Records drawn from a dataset
* * * * *
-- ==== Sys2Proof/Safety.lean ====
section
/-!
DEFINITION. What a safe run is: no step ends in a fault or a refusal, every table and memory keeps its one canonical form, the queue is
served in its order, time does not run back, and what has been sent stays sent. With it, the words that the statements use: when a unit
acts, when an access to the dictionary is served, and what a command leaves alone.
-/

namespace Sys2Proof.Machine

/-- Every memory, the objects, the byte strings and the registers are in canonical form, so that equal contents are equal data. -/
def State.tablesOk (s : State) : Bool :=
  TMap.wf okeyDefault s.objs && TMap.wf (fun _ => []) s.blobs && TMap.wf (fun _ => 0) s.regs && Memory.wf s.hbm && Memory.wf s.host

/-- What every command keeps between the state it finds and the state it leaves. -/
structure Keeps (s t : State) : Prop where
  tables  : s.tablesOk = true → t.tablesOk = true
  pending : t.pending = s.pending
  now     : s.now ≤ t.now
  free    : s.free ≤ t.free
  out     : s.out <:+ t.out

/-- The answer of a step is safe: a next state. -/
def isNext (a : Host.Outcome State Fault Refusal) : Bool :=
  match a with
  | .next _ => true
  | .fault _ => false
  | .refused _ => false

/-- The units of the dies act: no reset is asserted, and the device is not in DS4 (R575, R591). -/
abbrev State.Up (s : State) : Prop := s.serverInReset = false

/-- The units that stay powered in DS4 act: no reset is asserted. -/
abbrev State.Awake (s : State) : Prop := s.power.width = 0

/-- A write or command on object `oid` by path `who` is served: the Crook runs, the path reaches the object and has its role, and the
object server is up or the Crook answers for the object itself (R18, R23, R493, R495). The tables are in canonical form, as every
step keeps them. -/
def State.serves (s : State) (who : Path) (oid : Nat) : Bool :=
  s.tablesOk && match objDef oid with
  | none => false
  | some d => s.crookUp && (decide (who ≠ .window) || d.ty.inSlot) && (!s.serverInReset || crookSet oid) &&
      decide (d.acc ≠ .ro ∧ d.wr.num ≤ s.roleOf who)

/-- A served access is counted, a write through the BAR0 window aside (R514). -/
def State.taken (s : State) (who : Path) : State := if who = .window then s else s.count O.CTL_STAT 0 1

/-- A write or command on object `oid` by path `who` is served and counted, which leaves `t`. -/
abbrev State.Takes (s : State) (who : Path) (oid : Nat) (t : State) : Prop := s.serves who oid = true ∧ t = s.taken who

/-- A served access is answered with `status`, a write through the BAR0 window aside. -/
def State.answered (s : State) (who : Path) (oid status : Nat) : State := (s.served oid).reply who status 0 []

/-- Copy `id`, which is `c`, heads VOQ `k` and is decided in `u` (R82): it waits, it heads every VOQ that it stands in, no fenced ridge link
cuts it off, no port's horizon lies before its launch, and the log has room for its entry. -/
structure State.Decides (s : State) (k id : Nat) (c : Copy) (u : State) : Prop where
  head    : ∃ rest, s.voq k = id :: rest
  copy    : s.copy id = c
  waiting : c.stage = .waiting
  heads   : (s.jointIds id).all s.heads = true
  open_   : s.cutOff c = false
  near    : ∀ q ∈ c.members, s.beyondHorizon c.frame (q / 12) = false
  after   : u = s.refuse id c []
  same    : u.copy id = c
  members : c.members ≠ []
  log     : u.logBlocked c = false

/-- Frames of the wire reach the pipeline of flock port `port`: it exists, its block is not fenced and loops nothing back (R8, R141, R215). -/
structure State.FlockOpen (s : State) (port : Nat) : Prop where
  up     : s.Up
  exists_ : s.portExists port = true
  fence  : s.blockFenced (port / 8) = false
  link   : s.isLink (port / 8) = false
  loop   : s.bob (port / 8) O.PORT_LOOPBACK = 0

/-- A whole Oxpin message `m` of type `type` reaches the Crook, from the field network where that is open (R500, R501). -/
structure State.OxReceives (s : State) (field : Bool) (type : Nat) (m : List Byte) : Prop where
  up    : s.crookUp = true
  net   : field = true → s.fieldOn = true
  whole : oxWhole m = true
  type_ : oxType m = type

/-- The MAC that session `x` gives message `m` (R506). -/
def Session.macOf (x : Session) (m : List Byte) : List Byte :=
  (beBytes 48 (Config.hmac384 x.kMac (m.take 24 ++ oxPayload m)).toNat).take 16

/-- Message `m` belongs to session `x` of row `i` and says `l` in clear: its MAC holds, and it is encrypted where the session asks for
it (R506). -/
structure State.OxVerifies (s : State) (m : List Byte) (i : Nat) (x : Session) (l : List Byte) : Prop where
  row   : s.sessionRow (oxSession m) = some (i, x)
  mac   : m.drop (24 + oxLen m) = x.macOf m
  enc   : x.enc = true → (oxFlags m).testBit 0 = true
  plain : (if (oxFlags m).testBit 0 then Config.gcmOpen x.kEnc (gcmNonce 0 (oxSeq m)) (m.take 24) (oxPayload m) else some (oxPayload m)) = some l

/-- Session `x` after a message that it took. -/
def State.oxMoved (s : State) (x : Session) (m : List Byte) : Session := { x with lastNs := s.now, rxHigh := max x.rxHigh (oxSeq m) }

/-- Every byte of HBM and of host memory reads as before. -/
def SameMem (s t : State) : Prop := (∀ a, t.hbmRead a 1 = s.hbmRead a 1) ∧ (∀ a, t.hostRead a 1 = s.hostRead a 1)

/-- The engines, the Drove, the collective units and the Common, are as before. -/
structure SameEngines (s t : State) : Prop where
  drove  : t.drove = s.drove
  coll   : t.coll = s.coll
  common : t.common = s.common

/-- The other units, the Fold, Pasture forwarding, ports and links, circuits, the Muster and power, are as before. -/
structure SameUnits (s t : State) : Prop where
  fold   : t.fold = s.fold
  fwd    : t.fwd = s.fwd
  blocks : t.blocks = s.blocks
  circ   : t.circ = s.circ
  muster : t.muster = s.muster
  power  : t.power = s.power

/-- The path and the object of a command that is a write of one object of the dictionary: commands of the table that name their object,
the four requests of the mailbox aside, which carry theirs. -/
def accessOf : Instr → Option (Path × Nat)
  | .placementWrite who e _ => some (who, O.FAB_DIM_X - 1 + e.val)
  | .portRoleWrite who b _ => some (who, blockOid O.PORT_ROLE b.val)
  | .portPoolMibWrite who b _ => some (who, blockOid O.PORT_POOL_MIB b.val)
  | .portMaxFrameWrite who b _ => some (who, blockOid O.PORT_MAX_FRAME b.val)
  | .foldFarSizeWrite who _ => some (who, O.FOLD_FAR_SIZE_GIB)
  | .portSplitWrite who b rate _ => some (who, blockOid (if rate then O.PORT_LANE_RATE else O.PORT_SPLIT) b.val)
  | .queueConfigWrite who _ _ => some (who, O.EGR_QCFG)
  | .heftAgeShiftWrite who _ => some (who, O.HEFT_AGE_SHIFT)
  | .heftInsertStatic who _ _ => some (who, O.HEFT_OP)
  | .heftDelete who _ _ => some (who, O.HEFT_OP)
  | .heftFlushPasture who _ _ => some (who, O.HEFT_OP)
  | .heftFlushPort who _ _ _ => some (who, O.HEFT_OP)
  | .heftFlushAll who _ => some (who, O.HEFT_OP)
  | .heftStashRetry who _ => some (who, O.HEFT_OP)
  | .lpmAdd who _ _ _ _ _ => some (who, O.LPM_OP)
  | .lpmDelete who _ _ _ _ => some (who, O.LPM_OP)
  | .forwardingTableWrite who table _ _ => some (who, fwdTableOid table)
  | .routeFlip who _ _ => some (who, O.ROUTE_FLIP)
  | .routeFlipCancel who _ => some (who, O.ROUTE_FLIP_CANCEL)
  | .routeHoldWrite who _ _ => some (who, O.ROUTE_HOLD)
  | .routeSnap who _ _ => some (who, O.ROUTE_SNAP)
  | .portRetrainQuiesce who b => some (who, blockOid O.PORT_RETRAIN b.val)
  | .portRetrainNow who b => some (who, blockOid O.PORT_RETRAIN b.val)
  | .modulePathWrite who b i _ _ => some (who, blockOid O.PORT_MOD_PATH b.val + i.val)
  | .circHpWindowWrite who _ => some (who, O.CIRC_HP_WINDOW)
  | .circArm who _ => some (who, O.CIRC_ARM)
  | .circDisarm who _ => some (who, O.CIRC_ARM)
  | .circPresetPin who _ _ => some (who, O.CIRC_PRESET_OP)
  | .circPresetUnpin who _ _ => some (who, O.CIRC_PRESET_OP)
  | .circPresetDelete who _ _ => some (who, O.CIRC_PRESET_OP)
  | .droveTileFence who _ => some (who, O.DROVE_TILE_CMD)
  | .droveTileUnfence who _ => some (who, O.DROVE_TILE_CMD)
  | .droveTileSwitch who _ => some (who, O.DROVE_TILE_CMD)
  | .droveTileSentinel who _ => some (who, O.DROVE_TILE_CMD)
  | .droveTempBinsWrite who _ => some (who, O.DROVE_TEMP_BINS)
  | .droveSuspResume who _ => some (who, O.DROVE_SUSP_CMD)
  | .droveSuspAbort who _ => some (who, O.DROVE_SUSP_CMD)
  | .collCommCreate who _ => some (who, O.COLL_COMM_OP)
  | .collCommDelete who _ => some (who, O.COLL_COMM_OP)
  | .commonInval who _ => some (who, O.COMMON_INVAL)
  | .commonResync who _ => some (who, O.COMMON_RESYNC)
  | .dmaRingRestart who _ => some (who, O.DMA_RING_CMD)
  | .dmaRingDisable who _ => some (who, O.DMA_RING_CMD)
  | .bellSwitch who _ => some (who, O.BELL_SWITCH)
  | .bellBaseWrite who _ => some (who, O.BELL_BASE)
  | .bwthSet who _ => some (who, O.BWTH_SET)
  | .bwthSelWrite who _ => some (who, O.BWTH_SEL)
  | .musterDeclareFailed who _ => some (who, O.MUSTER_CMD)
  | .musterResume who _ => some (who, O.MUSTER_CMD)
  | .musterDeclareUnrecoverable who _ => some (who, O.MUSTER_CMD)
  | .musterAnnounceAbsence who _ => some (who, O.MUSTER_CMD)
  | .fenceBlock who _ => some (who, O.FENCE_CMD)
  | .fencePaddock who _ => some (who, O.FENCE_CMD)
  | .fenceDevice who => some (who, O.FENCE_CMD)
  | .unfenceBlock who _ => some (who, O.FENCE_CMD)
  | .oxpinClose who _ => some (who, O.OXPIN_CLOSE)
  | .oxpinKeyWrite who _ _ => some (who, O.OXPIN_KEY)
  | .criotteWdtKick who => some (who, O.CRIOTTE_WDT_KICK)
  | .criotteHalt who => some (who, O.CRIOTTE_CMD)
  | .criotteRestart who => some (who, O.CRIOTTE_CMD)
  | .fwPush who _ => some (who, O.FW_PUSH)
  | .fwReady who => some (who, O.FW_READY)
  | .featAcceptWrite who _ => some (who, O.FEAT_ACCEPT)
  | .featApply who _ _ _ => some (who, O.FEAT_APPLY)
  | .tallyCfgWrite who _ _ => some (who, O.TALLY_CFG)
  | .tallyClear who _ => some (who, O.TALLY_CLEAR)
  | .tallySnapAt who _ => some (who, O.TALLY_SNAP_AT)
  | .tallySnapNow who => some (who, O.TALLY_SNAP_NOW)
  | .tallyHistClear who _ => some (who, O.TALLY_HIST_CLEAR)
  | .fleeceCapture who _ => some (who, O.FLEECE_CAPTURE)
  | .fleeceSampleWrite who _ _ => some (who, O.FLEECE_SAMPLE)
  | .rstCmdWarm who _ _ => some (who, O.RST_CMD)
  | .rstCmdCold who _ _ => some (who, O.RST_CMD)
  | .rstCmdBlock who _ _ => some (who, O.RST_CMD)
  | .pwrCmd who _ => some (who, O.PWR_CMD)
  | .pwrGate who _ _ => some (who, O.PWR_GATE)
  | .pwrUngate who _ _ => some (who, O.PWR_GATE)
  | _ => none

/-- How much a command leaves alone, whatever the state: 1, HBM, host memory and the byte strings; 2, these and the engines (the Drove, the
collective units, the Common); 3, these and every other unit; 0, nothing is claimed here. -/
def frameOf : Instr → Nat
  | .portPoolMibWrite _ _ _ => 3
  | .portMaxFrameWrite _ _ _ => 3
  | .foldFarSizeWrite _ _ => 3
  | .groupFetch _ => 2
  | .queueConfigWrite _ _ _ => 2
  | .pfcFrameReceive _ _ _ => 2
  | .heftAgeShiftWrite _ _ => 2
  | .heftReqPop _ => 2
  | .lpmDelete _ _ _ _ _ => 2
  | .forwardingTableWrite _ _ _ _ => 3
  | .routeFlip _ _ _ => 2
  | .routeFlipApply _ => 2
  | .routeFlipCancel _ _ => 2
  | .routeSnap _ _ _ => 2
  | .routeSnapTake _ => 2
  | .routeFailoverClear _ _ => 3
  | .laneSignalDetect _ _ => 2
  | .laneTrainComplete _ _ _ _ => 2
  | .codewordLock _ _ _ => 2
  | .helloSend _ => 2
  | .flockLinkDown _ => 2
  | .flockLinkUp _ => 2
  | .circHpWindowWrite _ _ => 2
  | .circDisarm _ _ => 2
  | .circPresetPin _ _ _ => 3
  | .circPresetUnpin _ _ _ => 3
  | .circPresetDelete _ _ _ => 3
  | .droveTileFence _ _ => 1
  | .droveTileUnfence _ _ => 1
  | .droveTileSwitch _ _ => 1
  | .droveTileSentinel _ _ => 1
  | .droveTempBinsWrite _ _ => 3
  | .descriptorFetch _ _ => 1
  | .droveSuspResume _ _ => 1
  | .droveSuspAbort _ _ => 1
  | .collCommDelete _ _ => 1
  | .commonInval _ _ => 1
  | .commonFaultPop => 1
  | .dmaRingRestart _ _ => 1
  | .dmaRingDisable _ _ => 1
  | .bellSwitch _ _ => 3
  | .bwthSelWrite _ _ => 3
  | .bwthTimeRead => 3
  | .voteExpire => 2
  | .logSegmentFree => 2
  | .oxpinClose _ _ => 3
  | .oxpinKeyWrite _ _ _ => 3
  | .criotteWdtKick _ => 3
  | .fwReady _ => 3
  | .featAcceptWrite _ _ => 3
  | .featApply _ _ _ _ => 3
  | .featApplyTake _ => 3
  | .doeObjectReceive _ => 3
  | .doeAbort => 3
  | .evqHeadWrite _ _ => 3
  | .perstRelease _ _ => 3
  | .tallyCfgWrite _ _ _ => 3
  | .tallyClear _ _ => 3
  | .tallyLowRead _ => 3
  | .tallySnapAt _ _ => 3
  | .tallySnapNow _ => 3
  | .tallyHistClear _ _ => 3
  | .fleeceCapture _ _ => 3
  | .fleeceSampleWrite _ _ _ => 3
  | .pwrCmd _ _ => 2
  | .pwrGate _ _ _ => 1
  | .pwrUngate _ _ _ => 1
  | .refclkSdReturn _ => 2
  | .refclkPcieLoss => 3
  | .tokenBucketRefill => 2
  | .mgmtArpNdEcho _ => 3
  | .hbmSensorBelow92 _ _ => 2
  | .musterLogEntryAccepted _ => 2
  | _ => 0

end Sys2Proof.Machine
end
* * * * *
*EXERCISE DESCRIPTION*
Above are the entries. Output exactly the lines beginning with the line that has "some (who, O.FOLD_FAR_SIZE_GIB)" and ending with the line that has "some (who, O.CIRC_HP_WINDOW)".

*ANSWER SPACE*
  | .foldFarSizeWrite who _ => some (who, O.FOLD_FAR_SIZE_GIB)
  | .portSplitWrite who b rate _ => some (who, blockOid (if rate then O.PORT_LANE_RATE else O.PORT_SPLIT) b.val)
  | .queueConfigWrite who _ _ => some (who, O.EGR_QCFG)
  | .heftAgeShiftWrite who _ => some (who, O.HEFT_AGE_SHIFT)
  | .heftInsertStatic who _ _ => some (who, O.HEFT_OP)
  | .heftDelete who _ _ => some (who, O.HEFT_OP)
  | .heftFlushPasture who _ _ => some (who, O.HEFT_OP)
  | .heftFlushPort who _ _ _ => some (who, O.HEFT_OP)
  | .heftFlushAll who _ => some (who, O.HEFT_OP)
  | .heftStashRetry who _ => some (who, O.HEFT_OP)
  | .lpmAdd who _ _ _ _ _ => some (who, O.LPM_OP)
  | .lpmDelete who _ _ _ _ => some (who, O.LPM_OP)
  | .forwardingTableWrite who table _ _ => some (who, fwdTableOid table)
  | .routeFlip who _ _ => some (who, O.ROUTE_FLIP)
  | .routeFlipCancel who _ => some (who, O.ROUTE_FLIP_CANCEL)
  | .routeHoldWrite who _ _ => some (who, O.ROUTE_HOLD)
  | .routeSnap who _ _ => some (who, O.ROUTE_SNAP)
  | .portRetrainQuiesce who b => some (who, blockOid O.PORT_RETRAIN b.val)
  | .portRetrainNow who b => some (who, blockOid O.PORT_RETRAIN b.val)
  | .modulePathWrite who b i _ _ => some (who, blockOid O.PORT_MOD_PATH b.val + i.val)
  | .circHpWindowWrite who _ => some (who, O.CIRC_HP_WINDOW)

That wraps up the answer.